Реакция лизиса

Реакцией лизиса называется растворение корпускулярного антигена при взаимодействии со специфическим антителом, адсорбирующим на своей поверхности комплемент. Важно подчеркнуть тот факт, что в связывании антигена и комплемента участвуют различные домены молекулы антитела: антиген связывается с N-концевыми участками тяжелых цепей, а комплимент, наоборот, - с участками, расположенными в С-концевых областях (Fс) тяжелых цепей молекул иммуноглобулинов.

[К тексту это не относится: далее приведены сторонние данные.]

/-- What an access needs of the leaf (R363). -/
inductive Acc | fetch | read | write | both
  deriving DecidableEq, Repr

/-- ACC of a record (R347). -/
def Acc.code : Acc → Nat
  | .fetch => 0
  | .read => 1
  | .write => 2
  | .both => 3
def Acc.reads : Acc → Bool
  | .read | .both => true
  | _ => false
def Acc.writes : Acc → Bool
  | .write | .both => true
  | _ => false

/-- A fault of a translation: cause, CODE, and the size of the page it names (R154, R347). With `held` it is no fault: the access
waits, for a holder of a line that its walk needs (R166, R402) or for a bank that is between roles (R314). -/
structure XFault where
  cause : Nat
  code : Nat
  psize : Nat
  held : Option Wait := none
  deriving DecidableEq, Repr

/-- Nothing is wrong, but the access must wait. -/
def XFault.waits (w : Wait) : XFault := { cause := 64, code := 0, psize := 4096, held := some w }

/-- A translation: physical address, page size, grain in bytes and cache policy. -/
structure Xlat where
  pa : Nat
  size : Nat
  grain : Nat
  pol : Policy
  deriving DecidableEq, Repr

/-! Page-table entries (R360). -/
def pteV (v : W64) : Bool := v.getLsbD 0
def pteR (v : W64) : Bool := v.getLsbD 1
def pteW (v : W64) : Bool := v.getLsbD 2
def pteX (v : W64) : Bool := v.getLsbD 3
def pteU (v : W64) : Bool := v.getLsbD 4
def pteG (v : W64) : Bool := v.getLsbD 5
def pteA (v : W64) : Bool := v.getLsbD 6
def pteD (v : W64) : Bool := v.getLsbD 7
def pteGrain (v : W64) : Nat := v.toNat / 2 ^ 8 % 4
def ptePol (v : W64) : Nat := v.toNat / 2 ^ 10 % 4
def pteBase (v : W64) : Nat := v.toNat / 2 ^ 12 % 2 ^ 40 * 2 ^ 12
def pteSz (v : W64) : Nat := v.toNat / 2 ^ 60
def pteRsv (v : W64) : Nat := v.toNat / 2 ^ 52 % 2 ^ 8
def pteIsLeaf (v : W64) : Bool := pteR v || pteW v || pteX v

/-- What an entry of a level says to a walk (R360): the walk ends (true for a reserved encoding), goes on, or finds a
leaf. -/
inductive PteKind | bad (reserved : Bool) | pointer (base : Nat) | leaf
  deriving DecidableEq, Repr

/-- The kind of an entry (R359, R360). -/
def pteKind (level : Nat) (v : W64) : PteKind :=
  if !pteV v then .bad false
  else if pteRsv v != 0 || ptePol v = 3 || pteGrain v = 3 then .bad true
  else if pteIsLeaf v then
    if 3 ≤ level || (if level = 1 then 8 else 6) < pteSz v then .bad true else .leaf
  else if level = 1 || pteSz v != 0 || (v.toNat / 2 ^ 4 % 2 ^ 8) != 0 then .bad true
  else .pointer (pteBase v)

/-- Bytes that a leaf maps (R359). -/
def leafBytes (level : Nat) (v : W64) : Nat := 2 ^ ((if level = 1 then 12 else 21) + pteSz v)
/-- The physical address that a leaf gives (R361). -/
def leafPa (level : Nat) (v : W64) (va : Nat) : Nat :=
  let n := leafBytes level v
  pteBase v / n * n + va % n
/-- Bytes that an entry of a level covers. -/
def levelBytes (level : Nat) : Nat := 2 ^ (12 + 9 * (level - 1))
/-- Index of an address at a level (R359). -/
def levelIndex (level va : Nat) : Nat := va / levelBytes level % 512

/-- Whether an entry of a level is a leaf that serves every address space (R364). -/
def pteGlobal (level : Nat) (v : W64) : Bool := level ≤ 2 && pteIsLeaf v && pteG v
/-- Whether a sys.tlbi drops a value cached of an entry of a level that served an address (R235, R364). -/
def dropsEntry (asid level va : Nat) (v : W64) (space : Nat) (at' : Option Nat) : Bool :=
  let n := if level ≤ 2 && pteIsLeaf v then leafBytes level v else if level = 6 then 2 ^ 56 else levelBytes level
  space == (if pteGlobal level v then 0 else asid) && at'.all fun a => a / n == va / n
/-- The values that an entry's location has held since the last sys.tlbi that covers it (R365), newest first; `ds` are the
sys.tlbis passed on the way. -/
def heldValues (asid level va pa : Nat) : List XEvent → List (Nat × Option Nat) → List W64
  | [], _ => []
  | .drop b x :: r, ds => heldValues asid level va pa r ((b, x) :: ds)
  | .held p v :: r, ds =>
    if p = pa && !(ds.any fun d => dropsEntry asid level va v d.1 d.2) then v :: heldValues asid level va pa r ds
    else heldValues asid level va pa r ds

/-- Where a walk ends: a fault of translation, or a leaf with its location and level. -/
structure Walk where
  fault : Option XFault
  pa : Nat
  level : Nat
  val : W64
  deriving DecidableEq, Repr

namespace State
/-- The 64-bit entry at a physical address. -/
def pteAt (s : State) (pa : Nat) : W64 := BitVec.ofNat 64 (s.mem.readNat pa 8)

/-- The address space whose tables serve an address: 0 for the supervisor half (R358). -/
def tableSpace (asid va : Nat) : Nat := if va / 2 ^ 56 % 2 = 1 then 0 else asid

/-- The value that a walk uses of an entry: the current one, read at its home, or one it has held that may be cached
(R364, R365). None: the home waits for a holder (R402). -/
def entryAt (s : State) (useCache : Bool) (asid level va pa : Nat) : State × Option W64 :=
  let now := s.pteAt pa
  let olds := if useCache then ((heldValues asid level va pa s.xhist []).filter (· != now)).eraseDups else []
  let (k, s) := pick s (olds.length + 1)
  match k with
  | 0 =>
    if s.dirConflict noAgentId false pa 8 then (s.recallFor noAgentId false pa 8, none)
    else (s.sliceWatch pa 8 1 noAgentId, some now)
  | k + 1 => (s, some (olds.getD k now))
end State

/-- A walk that ends in a fault. -/
def Walk.failed (level pa : Nat) (v : W64) (f : XFault) : Walk := { fault := some f, pa := pa, level := level, val := v }
/-- The fault of a walk that ends at a level (R347, R360). -/
def walkFault (level : Nat) (reserved : Bool) : XFault := { cause := 5, code := level + (if reserved then 8 else 0), psize := 4096 }

/-- A walk from a table down the given levels (R359, R360). -/
def walkFrom (asid va : Nat) (useCache : Bool) : List Nat → Nat → State → State × Walk
  | [], _, s => (s, .failed 1 0 0#64 (walkFault 1 true))
  | level :: rest, table, s =>
    let pa := table + 8 * levelIndex level va
    match s.entryAt useCache asid level va pa with
    | (s, none) => (s, .failed level pa 0#64 (.waits (.home pa 8 false)))
    | (s, some v) =>
      match pteKind level v with
      | .bad rsv => (s, .failed level pa v (walkFault level rsv))
      | .leaf => (s, { fault := none, pa := pa, level := level, val := v })
      | .pointer base => walkFrom asid va useCache rest base s

namespace State
/-- A walk from the address-space table (R358). -/
def walkRoot (s : State) (asid va : Nat) (useCache : Bool) : State × Walk :=
  let root := s.ctlReg 0x030
  let a := tableSpace asid va
  if 2 ^ min 16 (root.toNat % 32) ≤ a then (s, .failed 5 0 0#64 (walkFault 5 false))
  else
    let pa := pteBase root + 8 * a
    match s.entryAt useCache a 6 va pa with
    | (s, none) => (s, .failed 5 pa 0#64 (.waits (.home pa 8 false)))
    | (s, some v) =>
      if !pteV v then (s, .failed 5 pa v (walkFault 5 false))
      else if v.toNat % 2 ^ 12 != 1 || v.toNat / 2 ^ 52 != 0 then (s, .failed 5 pa v (walkFault 5 true))
      else walkFrom a va useCache [5, 4, 3, 2, 1] (pteBase v) s

/-- The replicas of a leaf that differ from it, A and D aside (R361): where each lies and its value. -/
def replicas (s : State) (w : Walk) (va : Nat) : List (Nat × W64) :=
  let n := 2 ^ pteSz w.val
  let base := w.pa - 8 * (levelIndex w.level va % n)
  ((List.range n).map fun k => (base + 8 * k, s.pteAt (base + 8 * k))).filter fun p =>
    p.2 &&& ~~~0xC0#64 != w.val &&& ~~~0xC0#64

/-- The walk of an address (R359, R364): one that faults through cached entries reads them at their homes; a leaf that
replicas disagree about is any of them (R361). -/
def walk (s : State) (asid va : Nat) (useCache : Bool) : State × Walk :=
  let (s, w) := s.walkRoot asid va useCache
  let (s, w) := if useCache && w.fault.any (fun f => f.held.isNone) then s.walkRoot asid va false else (s, w)
  if w.fault.isSome || pteSz w.val = 0 then (s, w)
  else
    let (p, s) := pickFrom s ((w.pa, w.val) :: s.replicas w va) (w.pa, w.val)
    match pteKind w.level p.2 with
    | .leaf => (s, { w with pa := p.1, val := p.2 })
    | .bad rsv => (s, .failed w.level p.1 p.2 (walkFault w.level rsv))
    | .pointer _ => (s, .failed w.level p.1 p.2 (walkFault w.level true))

/-- The leaf an access uses: the walk's, or a global leaf of another address space that is cached (R364). -/
def leafFor (s : State) (asid va : Nat) : State × Walk :=
  let others := s.ptes.filter fun p => p.asid != tableSpace asid va && va / 2 ^ 56 % 2 = 0 && p.lo ≤ va && va < p.lo + p.size
  let (k, s) := pick s (others.length + 1)
  match k with
  | 0 => s.walk asid va true
  | k + 1 =>
    match others[k]? with
    | some p => (s, { fault := none, pa := p.pa, level := p.level, val := p.val })
    | none => s.walk asid va true

/-- The checks of R363 on a leaf, lowest cause first. -/
def leafCheck (s : State) (v : W64) (pa va : Nat) (acc : Acc) (sup : Bool) : Option Nat :=
  let ft := s.ftByte pa
  let gr := ft.toNat / 4 % 4
  if !sup && (!pteU v || va / 2 ^ 56 % 2 = 1) then some 0x06
  else if acc.reads && !pteR v then some 0x06
  else if acc.writes && !pteW v then some 0x06
  else if acc = .fetch && (!pteX v || !s.exc pa) then some 0x06
  else if pteW v && pteX v then some 0x07
  else if (s.ftAddr pa).isSome && gr != 0 && gr != pteGrain v + 1 then
    some (if ft.getLsbD 4 then 0x09 else 0x16)
  else none

/-- Change the frame table entry of a frame at its home (R367): bits set, then bits cleared. An OR or AND that changes
nothing writes nothing. -/
def ftUpdate (s : State) (pa : Nat) (setBits clearBits : Byte) : State :=
  match s.ftAddr pa with
  | none => s
  | some e =>
    let b := (s.mem.read e ||| setBits) &&& ~~~clearBits
    if b = s.mem.read e then s else (s.homeWrite e [b] (s.ftGrain e) 0 .dflt noAgentId).1

/-- How a fill ends: done, the entry has changed since the walk read it, or a home waits for a holder. -/
inductive FillEnd | done | changed | waits (pa : Nat)

/-- A fill that passes: A and D in the entry by compare-and-swap (R362), A and GR in the frame table (R367); a global leaf
serves every address space from then on (R364). -/
def fill (s : State) (asid va : Nat) (w : Walk) (pa : Nat) (acc : Acc) : State × FillEnd :=
  let want := w.val ||| 0x40#64 ||| (if acc.writes then 0x80#64 else 0#64)
  let gr := if (s.ftByte pa).toNat / 4 % 4 = 0 then BitVec.ofNat 8 ((pteGrain w.val + 1) * 4) else 0#8
  let noGs := if gr = 0#8 then 0#8 else 0x10#8
  let ft := (s.ftByte pa ||| (0x40#8 ||| gr)) &&& ~~~noGs
  let held := (if want != w.val && s.dirConflict noAgentId true w.pa 8 then [w.pa] else []) ++
    (match s.ftAddr pa with
      | some e => if ft != s.ftByte pa && s.dirConflict noAgentId true e 1 then [e] else []
      | none => [])
  match held with
  | x :: _ => (s.recallFor noAgentId true x 1, .waits x)
  | [] =>
    if want != w.val && s.pteAt w.pa != w.val then (s, .changed)
    else
      let s := if want = w.val then s
        else (s.homeWrite w.pa (Memory.leBytes 8 want.toNat) (s.ftGrain w.pa) 0 .dflt noAgentId).1
      let s := s.ftUpdate pa (0x40#8 ||| gr) noGs
      let n := leafBytes w.level w.val
      let seen : PteSeen := { pa := w.pa, val := want, asid := tableSpace asid va, level := w.level, lo := va / n * n, size := n }
      ({ s with ptes := if pteGlobal w.level want && tableSpace asid va != 0 && !s.ptes.contains seen then s.ptes ++ [seen] else s.ptes },
        .done)

/-- Cache policy code. -/
def policyOf (n : Nat) : Policy := if n = 1 then .stream else if n = 2 then .nostore else .dflt

/-- A device's own peer window maps onto its own physical addresses (R408). -/
def ownWindow (s : State) (pa : Nat) : Nat :=
  if regionOf pa = .peer ((s.mmio.getD 0x60000 0#64).toNat % 64) then pa % 2 ^ 44 else pa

Если иммуноглобулины при содействии комплемента разрушают эритроциты, из последних выходит гемоглобин и реагирующая смесь из мутной взвеси эритроцитов преобразуется в прозрачную красную жидкость, так называемую «лаковую кровь». Реакцию в данном случае называют реакцией гемолиза. Это очень чувствительная реакция, способная выявить 0,0002 мг азота белка антител в 1 мл.

Принцип гемолиза положен в основу метода локального гемолиза в геле, предложенного Н.К. Ерне и А.А. Нордин (1963) для выявления клеток, образующих антитела. В основе метода лежит контакт антигена (эритроцитов барана) в гелевой среде с лимфоидными клетками иммунизированных животных. Антитела (гемолизины) от синтезирующих их клеток диффундируют в гель и связываются с эритроцитами. Последующее добавление комплемента обуславливает лизис эритроцитов вокруг антителопродуцирующих клеток, образуя просветы (зоны гемолиза) на розовом фоне. В центре каждой зоны находится клетка, образующая антитела к эритроцитам. Сосчитав число зон, можно определить число этих клеток. Зная общее число внесенных в гель лимфоидных клеток, можно рассчитать число клеток, образующих антитела, на 10⁶ или 10⁷ клеток исследуемого органа.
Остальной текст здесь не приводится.